Exercise goal »
Every line below should be repeated exactly.

- - -

def Dev.cvAudios (d : Dev) (c : Nat) : List Nat :=
  [d.g .cvAudio0 c, d.g .cvAudio1 c, d.g .cvAudio2 c, d.g .cvAudio3 c, d.g .cvAudio4 c, d.g .cvAudio5 c,
   d.g .cvAudio6 c, d.g .cvAudio7 c]

/-- One lockstep caravan decides for the frame that starts at `f` on the time base. Answers the layers held back. Samples of
the silent frame lapse unheard, but for the 32 the ramp takes: presentation time goes on. [DEDUCED, log entry 41] -/
def Dev.caravanDecides (f : Nat) (d : Dev) (ss : List Selected) (c : Nat) : List Nat × Dev :=
  let ctx := d.audio.caravans.getD c {}
  let audio := d.cvAudios c
  let under (k : Nat) : Bool :=
    if k < 8 then
      match ss.find? fun s => s.layer == (d.cvLayers c).getD k 0xFFFF with
      | some s => d.g .laySrc s.layer < 256 && !s.pick.ready
      | none => false
    else
      let u := audio.getD (k - 8) 0xFF
      u != 0xFF && (d.flow u).missed
  let runs := (List.range 16).map fun k => if under k then ctx.runs.getD k 0 + 1 else 0
  let limit := d.g .cvExcuse c
  let fresh := runs.any fun r => r == limit + 1
  let paused := (List.range 16).any fun k => under k && runs.getD k 0 ≤ limit
  let was := d.g .cvState c == 2
  let units := audio.filter (· != 0xFF)
  let ctx := { ctx with runs := runs
                        silent := if paused then (if was then ctx.silent else some f) else ctx.silent
                        back := if paused then none else if was then some f else ctx.back }
  let d := { d with audio := { d.audio with caravans := d.audio.caravans.put c ctx } }
  let d := d.put .cvState c (if paused then 2 else 1)
  let d := if paused ∧ !was then d.flag .cvEventFlags c 0 else if !paused ∧ was then d.flag .cvEventFlags c 1 else d
  let d := if fresh then d.flag .cvEventFlags c 2 else d
  let d := units.foldl (fun d u => d.putFlow u { d.flow u with missed := false }) d
  (if paused then d.cvLayers c else [], d)

/-- Lockstep caravans of a group decide; ready video members of a paused one repeat. -/
def Dev.caravans (f : Nat) (d : Dev) (g : Nat) (ss : List Selected) : List Selected × Dev :=
  ((List.range 32).filter fun c => d.g .cvMode c == 2 && d.g .cvGroup c == g).foldl
    (fun (acc : List Selected × Dev) c =>
      let (held, d) := acc.2.caravanDecides f acc.1 c
      (acc.1.map fun s => if held.contains s.layer && s.pick.ready then { s with pick := d.heldBack s.pick s.before } else s, d))
    (ss, d)

/-! ## Layer states (R141, R154, R175) -/

/-- `lay_predec` of a layer in the frame: the factors of R162. -/
def Dev.predecOf (d : Dev) (m : Nat) (c : LayCtx) : Nat :=
  if 256 ≤ c.src then 0x11
  else
    let g := match (if c.st = layHold then c.good else c.a) with
      | some s =>
        let p := d.picOf s
        d.geom m p.w p.h p.samp p.depth
      | none => d.envGeom m
    g.dH + 16 * g.dV

/-- Regions that check a layer live (R184). -/
def Dev.liveRegions (d : Dev) (m : Nat) : List Nat :=
  (d.regionsOn (m / 8)).filter fun r =>
    2 ≤ d.g .sbrKind (16 * (m / 8) + r) && d.g .sbrLayer (16 * (m / 8) + r) == m % 8

/-- A layer that enters HOLD sets `sbr_stale` of the regions that check it, and bit 5 (R184, R192). -/
def Dev.noteStale (d : Dev) (m : Nat) : Dev :=
  let rs := d.liveRegions m
  let d := d.forEach rs fun d r =>
    let i := 16 * (m / 8) + r
    d.put .sbrCause i (d.g .sbrCause i ||| 128)
  if rs.isEmpty then d else d.flag .sbEventFlags (m / 8) 5

/-- The layer takes its state for the frame that opens. -/
def Dev.openLayer (d : Dev) (s : Selected) : Dev :=
  let c := d.layState s.layer s.before s.pick s.taps s.grant
  let old := d.g .layState s.layer
  let d := (d.reportLayer s.layer c).put .layPredec s.layer (d.predecOf s.layer c)
  if c.st = layHold ∧ old ≠ layHold then d.noteStale s.layer else d

/-- A layer above the stack, or of an unbound departure, is OFF. -/
def Dev.closeLayer (d : Dev) (m : Nat) : Dev :=
  if d.g .layState m = layOff ∧ (d.lays.find m).isNone then d
  else
    let d := { d with lays := d.lays.del m }
    (((((d.put .layState m layOff).put .layStale m 0).put .layRcWeight m 0).put .layReadMode m 0).put .layLbNeed m 0).put
      .layLbTaps m 4

/-- A live layer that is not composed in the frame that opens holds nothing (R91, R123, R152). -/
def LayCtx.rest (c : LayCtx) : LayCtx :=
  { c with a := none, b := none, weight := 0, pair := none, missFrom := none, st := layOff }

def Dev.restLayer (d : Dev) (m : Nat) : Dev := if (d.lays.find m).isSome then d.updLay m LayCtx.rest else d

/-- Every layer of the group's departures selects, and the contexts of the next frame open. -/
def Dev.openFrame (w : When) (now f : Nat) (d : Dev) (g : Nat) : Dev :=
  let deps := d.groupDeps g
  let on := deps.filter fun n => d.g .depBind n != 0
  let off := (deps.flatMap fun n => ((List.range 8).map (8 * n + ·)).filter fun m =>
    d.g .depBind n == 0 || d.g .depLayers n ≤ m % 8)
  let d := off.foldl Dev.closeLayer d
  let composed := on.filter fun n => d.g .depState n != depFaulted && !d.holding n
  let live := composed.flatMap d.stack
  let d := ((on.filter fun n => !composed.contains n).flatMap d.stack).foldl Dev.restLayer d
  let (ss, d) := live.foldl (fun (acc : List Selected × Dev) m =>
    let (s, d) := acc.2.selectLive w m
    (acc.1 ++ [s], d)) ([], d)
  let running := d.takes.filter fun (p : Nat × Take) =>
    d.g .depGroup p.1 == g && (p.2.phase == .preroll || p.2.phase == .hold)
  let d := running.foldl (fun d (p : Nat × Take) => ((p.2.view p.1 d).stack p.1).foldl (fun d m => d.selectShadow w p.1 m) d) d
  let (ss, d) := d.lockstep ss
  let (ss, d) := d.caravans f g ss
  let d := ss.foldl Dev.openLayer d
  -- rooms held from the frame that ends by layers that turn to the ring (R104)
  let left (n : Nat) : List Sel :=
    (ss.filter fun s => s.layer / 8 == n && s.pick.pair.isSome).flatMap fun s => s.before.holds
  deps.foldl (fun d n => d.updDep n fun c =>
    { c with opened := w.tb, openFree := w.free, openTick := now, linger := left n,
             sinceStep := match c.sinceStep with
               | some k => if k < 256 then some (k + 1) else none
               | none => none }) d

/-! ## The commit point -/

/-- A departure that is not LIVE or FAULTED sends the idle pattern (R210). [DEDUCED, log entry 84] -/
def Dev.idleHead (d : Dev) (h : Nat) : Dev :=
  match d.headOwner h with
  | none => d
  | some n =>
    if d.g .depState n = depLive ∨ d.g .depState n = depFaulted then d
    else d.stopVideo h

- - -

Answer section »
def Dev.cvAudios (d : Dev) (c : Nat) : List Nat :=
  [d.g .cvAudio0 c, d.g .cvAudio1 c, d.g .cvAudio2 c, d.g .cvAudio3 c, d.g .cvAudio4 c, d.g .cvAudio5 c,
   d.g .cvAudio6 c, d.g .cvAudio7 c]

/-- One lockstep caravan decides for the frame that starts at `f` on the time base. Answers the layers held back. Samples of
the silent frame lapse unheard, but for the 32 the ramp takes: presentation time goes on. [DEDUCED, log entry 41] -/
def Dev.caravanDecides (f : Nat) (d : Dev) (ss : List Selected) (c : Nat) : List Nat × Dev :=
  let ctx := d.audio.caravans.getD c {}
  let audio := d.cvAudios c
  let under (k : Nat) : Bool :=
    if k < 8 then
      match ss.find? fun s => s.layer == (d.cvLayers c).getD k 0xFFFF with
      | some s => d.g .laySrc s.layer < 256 && !s.pick.ready
      | none => false
    else
      let u := audio.getD (k - 8) 0xFF
      u != 0xFF && (d.flow u).missed
  let runs := (List.range 16).map fun k => if under k then ctx.runs.getD k 0 + 1 else 0
  let limit := d.g .cvExcuse c
  let fresh := runs.any fun r => r == limit + 1
  let paused := (List.range 16).any fun k => under k && runs.getD k 0 ≤ limit
  let was := d.g .cvState c == 2
  let units := audio.filter (· != 0xFF)
  let ctx := { ctx with runs := runs
                        silent := if paused then (if was then ctx.silent else some f) else ctx.silent
                        back := if paused then none else if was then some f else ctx.back }
  let d := { d with audio := { d.audio with caravans := d.audio.caravans.put c ctx } }
  let d := d.put .cvState c (if paused then 2 else 1)
  let d := if paused ∧ !was then d.flag .cvEventFlags c 0 else if !paused ∧ was then d.flag .cvEventFlags c 1 else d
  let d := if fresh then d.flag .cvEventFlags c 2 else d
  let d := units.foldl (fun d u => d.putFlow u { d.flow u with missed := false }) d
  (if paused then d.cvLayers c else [], d)

/-- Lockstep caravans of a group decide; ready video members of a paused one repeat. -/
def Dev.caravans (f : Nat) (d : Dev) (g : Nat) (ss : List Selected) : List Selected × Dev :=
  ((List.range 32).filter fun c => d.g .cvMode c == 2 && d.g .cvGroup c == g).foldl
    (fun (acc : List Selected × Dev) c =>
      let (held, d) := acc.2.caravanDecides f acc.1 c
      (acc.1.map fun s => if held.contains s.layer && s.pick.ready then { s with pick := d.heldBack s.pick s.before } else s, d))
    (ss, d)

/-! ## Layer states (R141, R154, R175) -/

/-- `lay_predec` of a layer in the frame: the factors of R162. -/
def Dev.predecOf (d : Dev) (m : Nat) (c : LayCtx) : Nat :=
  if 256 ≤ c.src then 0x11
  else
    let g := match (if c.st = layHold then c.good else c.a) with
      | some s =>
        let p := d.picOf s
        d.geom m p.w p.h p.samp p.depth
      | none => d.envGeom m
    g.dH + 16 * g.dV

/-- Regions that check a layer live (R184). -/
def Dev.liveRegions (d : Dev) (m : Nat) : List Nat :=
  (d.regionsOn (m / 8)).filter fun r =>
    2 ≤ d.g .sbrKind (16 * (m / 8) + r) && d.g .sbrLayer (16 * (m / 8) + r) == m % 8

/-- A layer that enters HOLD sets `sbr_stale` of the regions that check it, and bit 5 (R184, R192). -/
def Dev.noteStale (d : Dev) (m : Nat) : Dev :=
  let rs := d.liveRegions m
  let d := d.forEach rs fun d r =>
    let i := 16 * (m / 8) + r
    d.put .sbrCause i (d.g .sbrCause i ||| 128)
  if rs.isEmpty then d else d.flag .sbEventFlags (m / 8) 5

/-- The layer takes its state for the frame that opens. -/
def Dev.openLayer (d : Dev) (s : Selected) : Dev :=
  let c := d.layState s.layer s.before s.pick s.taps s.grant
  let old := d.g .layState s.layer
  let d := (d.reportLayer s.layer c).put .layPredec s.layer (d.predecOf s.layer c)
  if c.st = layHold ∧ old ≠ layHold then d.noteStale s.layer else d

/-- A layer above the stack, or of an unbound departure, is OFF. -/
def Dev.closeLayer (d : Dev) (m : Nat) : Dev :=
  if d.g .layState m = layOff ∧ (d.lays.find m).isNone then d
  else
    let d := { d with lays := d.lays.del m }
    (((((d.put .layState m layOff).put .layStale m 0).put .layRcWeight m 0).put .layReadMode m 0).put .layLbNeed m 0).put
      .layLbTaps m 4

/-- A live layer that is not composed in the frame that opens holds nothing (R91, R123, R152). -/
def LayCtx.rest (c : LayCtx) : LayCtx :=
  { c with a := none, b := none, weight := 0, pair := none, missFrom := none, st := layOff }

def Dev.restLayer (d : Dev) (m : Nat) : Dev := if (d.lays.find m).isSome then d.updLay m LayCtx.rest else d

/-- Every layer of the group's departures selects, and the contexts of the next frame open. -/
def Dev.openFrame (w : When) (now f : Nat) (d : Dev) (g : Nat) : Dev :=
  let deps := d.groupDeps g
  let on := deps.filter fun n => d.g .depBind n != 0
  let off := (deps.flatMap fun n => ((List.range 8).map (8 * n + ·)).filter fun m =>
    d.g .depBind n == 0 || d.g .depLayers n ≤ m % 8)
  let d := off.foldl Dev.closeLayer d
  let composed := on.filter fun n => d.g .depState n != depFaulted && !d.holding n
  let live := composed.flatMap d.stack
  let d := ((on.filter fun n => !composed.contains n).flatMap d.stack).foldl Dev.restLayer d
  let (ss, d) := live.foldl (fun (acc : List Selected × Dev) m =>
    let (s, d) := acc.2.selectLive w m
    (acc.1 ++ [s], d)) ([], d)
  let running := d.takes.filter fun (p : Nat × Take) =>
    d.g .depGroup p.1 == g && (p.2.phase == .preroll || p.2.phase == .hold)
  let d := running.foldl (fun d (p : Nat × Take) => ((p.2.view p.1 d).stack p.1).foldl (fun d m => d.selectShadow w p.1 m) d) d
  let (ss, d) := d.lockstep ss
  let (ss, d) := d.caravans f g ss
  let d := ss.foldl Dev.openLayer d
  -- rooms held from the frame that ends by layers that turn to the ring (R104)
  let left (n : Nat) : List Sel :=
    (ss.filter fun s => s.layer / 8 == n && s.pick.pair.isSome).flatMap fun s => s.before.holds
  deps.foldl (fun d n => d.updDep n fun c =>
    { c with opened := w.tb, openFree := w.free, openTick := now, linger := left n,
             sinceStep := match c.sinceStep with
               | some k => if k < 256 then some (k + 1) else none
               | none => none }) d

/-! ## The commit point -/

/-- A departure that is not LIVE or FAULTED sends the idle pattern (R210). [DEDUCED, log entry 84] -/
def Dev.idleHead (d : Dev) (h : Nat) : Dev :=
  match d.headOwner h with
  | none => d
  | some n =>
    if d.g .depState n = depLive ∨ d.g .depState n = depFaulted then d
    else d.stopVideo h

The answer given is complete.